*** Opening DATA FOR THE TASK ***

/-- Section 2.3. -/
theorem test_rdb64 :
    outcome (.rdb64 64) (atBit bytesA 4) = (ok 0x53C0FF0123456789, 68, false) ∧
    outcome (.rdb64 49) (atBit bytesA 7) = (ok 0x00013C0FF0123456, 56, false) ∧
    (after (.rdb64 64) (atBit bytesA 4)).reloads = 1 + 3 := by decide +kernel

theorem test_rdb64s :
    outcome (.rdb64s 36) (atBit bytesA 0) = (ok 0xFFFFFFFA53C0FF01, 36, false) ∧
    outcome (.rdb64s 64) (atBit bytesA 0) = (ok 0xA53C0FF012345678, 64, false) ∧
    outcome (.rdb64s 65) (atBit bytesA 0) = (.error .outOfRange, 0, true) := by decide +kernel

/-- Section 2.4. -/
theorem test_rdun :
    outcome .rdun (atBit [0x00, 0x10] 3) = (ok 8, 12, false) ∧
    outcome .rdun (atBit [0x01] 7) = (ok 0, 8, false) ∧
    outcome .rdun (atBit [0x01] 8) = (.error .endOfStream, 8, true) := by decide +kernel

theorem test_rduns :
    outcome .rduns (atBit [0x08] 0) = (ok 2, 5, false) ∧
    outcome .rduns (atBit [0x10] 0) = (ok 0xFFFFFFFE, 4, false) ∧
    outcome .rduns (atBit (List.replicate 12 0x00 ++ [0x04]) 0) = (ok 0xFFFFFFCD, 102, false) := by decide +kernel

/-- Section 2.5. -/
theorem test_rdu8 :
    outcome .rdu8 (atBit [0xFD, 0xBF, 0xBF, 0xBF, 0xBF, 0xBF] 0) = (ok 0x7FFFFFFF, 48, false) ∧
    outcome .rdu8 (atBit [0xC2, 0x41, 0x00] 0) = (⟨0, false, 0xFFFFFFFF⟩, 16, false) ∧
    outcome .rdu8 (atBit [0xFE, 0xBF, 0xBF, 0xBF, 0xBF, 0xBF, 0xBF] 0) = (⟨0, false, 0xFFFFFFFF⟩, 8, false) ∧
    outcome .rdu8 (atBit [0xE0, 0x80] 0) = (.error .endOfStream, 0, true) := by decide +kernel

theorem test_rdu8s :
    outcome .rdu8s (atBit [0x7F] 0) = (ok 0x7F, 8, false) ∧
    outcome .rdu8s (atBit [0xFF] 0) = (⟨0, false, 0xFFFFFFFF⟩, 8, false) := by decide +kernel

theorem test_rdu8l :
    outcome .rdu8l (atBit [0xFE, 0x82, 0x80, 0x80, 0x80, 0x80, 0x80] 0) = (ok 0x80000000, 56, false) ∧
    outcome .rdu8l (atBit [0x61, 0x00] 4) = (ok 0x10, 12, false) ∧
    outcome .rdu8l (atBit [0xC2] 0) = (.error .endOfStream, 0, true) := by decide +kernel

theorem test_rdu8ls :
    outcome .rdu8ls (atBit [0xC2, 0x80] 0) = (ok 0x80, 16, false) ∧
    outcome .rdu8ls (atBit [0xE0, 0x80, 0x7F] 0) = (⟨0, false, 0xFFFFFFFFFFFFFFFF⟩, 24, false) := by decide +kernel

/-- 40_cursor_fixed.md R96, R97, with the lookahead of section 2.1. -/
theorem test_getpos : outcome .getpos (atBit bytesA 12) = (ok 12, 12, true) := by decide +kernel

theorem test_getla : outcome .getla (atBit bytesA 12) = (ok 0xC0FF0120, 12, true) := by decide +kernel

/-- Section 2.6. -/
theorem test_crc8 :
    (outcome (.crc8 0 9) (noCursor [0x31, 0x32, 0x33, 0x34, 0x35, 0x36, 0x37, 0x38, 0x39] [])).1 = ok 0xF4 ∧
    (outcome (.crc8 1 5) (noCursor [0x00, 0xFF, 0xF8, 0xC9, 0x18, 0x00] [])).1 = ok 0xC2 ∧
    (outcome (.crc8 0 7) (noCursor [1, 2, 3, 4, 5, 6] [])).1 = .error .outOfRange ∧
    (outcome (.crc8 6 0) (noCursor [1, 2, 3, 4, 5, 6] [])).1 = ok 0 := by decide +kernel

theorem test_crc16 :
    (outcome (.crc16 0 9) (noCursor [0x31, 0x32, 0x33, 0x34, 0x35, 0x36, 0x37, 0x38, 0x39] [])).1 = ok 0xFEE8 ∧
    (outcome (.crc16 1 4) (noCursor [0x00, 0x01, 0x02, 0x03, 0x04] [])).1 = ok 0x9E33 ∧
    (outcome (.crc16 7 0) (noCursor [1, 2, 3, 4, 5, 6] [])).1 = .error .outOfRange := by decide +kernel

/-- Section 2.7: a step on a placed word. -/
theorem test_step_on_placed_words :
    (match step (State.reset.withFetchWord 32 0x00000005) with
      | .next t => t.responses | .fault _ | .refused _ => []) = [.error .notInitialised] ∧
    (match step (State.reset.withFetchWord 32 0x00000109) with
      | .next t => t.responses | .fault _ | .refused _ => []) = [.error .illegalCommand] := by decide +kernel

*** Closing DATA FOR THE TASK ***

REQUIRED ACTION - Exactly and only the lines from the one containing "theorem test_getla : outcome" through the end of the material are to be reproduced, both ends included.

TASK RESULT -
theorem test_getla : outcome .getla (atBit bytesA 12) = (ok 0xC0FF0120, 12, true) := by decide +kernel

/-- Section 2.6. -/
theorem test_crc8 :
    (outcome (.crc8 0 9) (noCursor [0x31, 0x32, 0x33, 0x34, 0x35, 0x36, 0x37, 0x38, 0x39] [])).1 = ok 0xF4 ∧
    (outcome (.crc8 1 5) (noCursor [0x00, 0xFF, 0xF8, 0xC9, 0x18, 0x00] [])).1 = ok 0xC2 ∧
    (outcome (.crc8 0 7) (noCursor [1, 2, 3, 4, 5, 6] [])).1 = .error .outOfRange ∧
    (outcome (.crc8 6 0) (noCursor [1, 2, 3, 4, 5, 6] [])).1 = ok 0 := by decide +kernel

theorem test_crc16 :
    (outcome (.crc16 0 9) (noCursor [0x31, 0x32, 0x33, 0x34, 0x35, 0x36, 0x37, 0x38, 0x39] [])).1 = ok 0xFEE8 ∧
    (outcome (.crc16 1 4) (noCursor [0x00, 0x01, 0x02, 0x03, 0x04] [])).1 = ok 0x9E33 ∧
    (outcome (.crc16 7 0) (noCursor [1, 2, 3, 4, 5, 6] [])).1 = .error .outOfRange := by decide +kernel

/-- Section 2.7: a step on a placed word. -/
theorem test_step_on_placed_words :
    (match step (State.reset.withFetchWord 32 0x00000005) with
      | .next t => t.responses | .fault _ | .refused _ => []) = [.error .notInitialised] ∧
    (match step (State.reset.withFetchWord 32 0x00000109) with
      | .next t => t.responses | .fault _ | .refused _ => []) = [.error .illegalCommand] := by decide +kernel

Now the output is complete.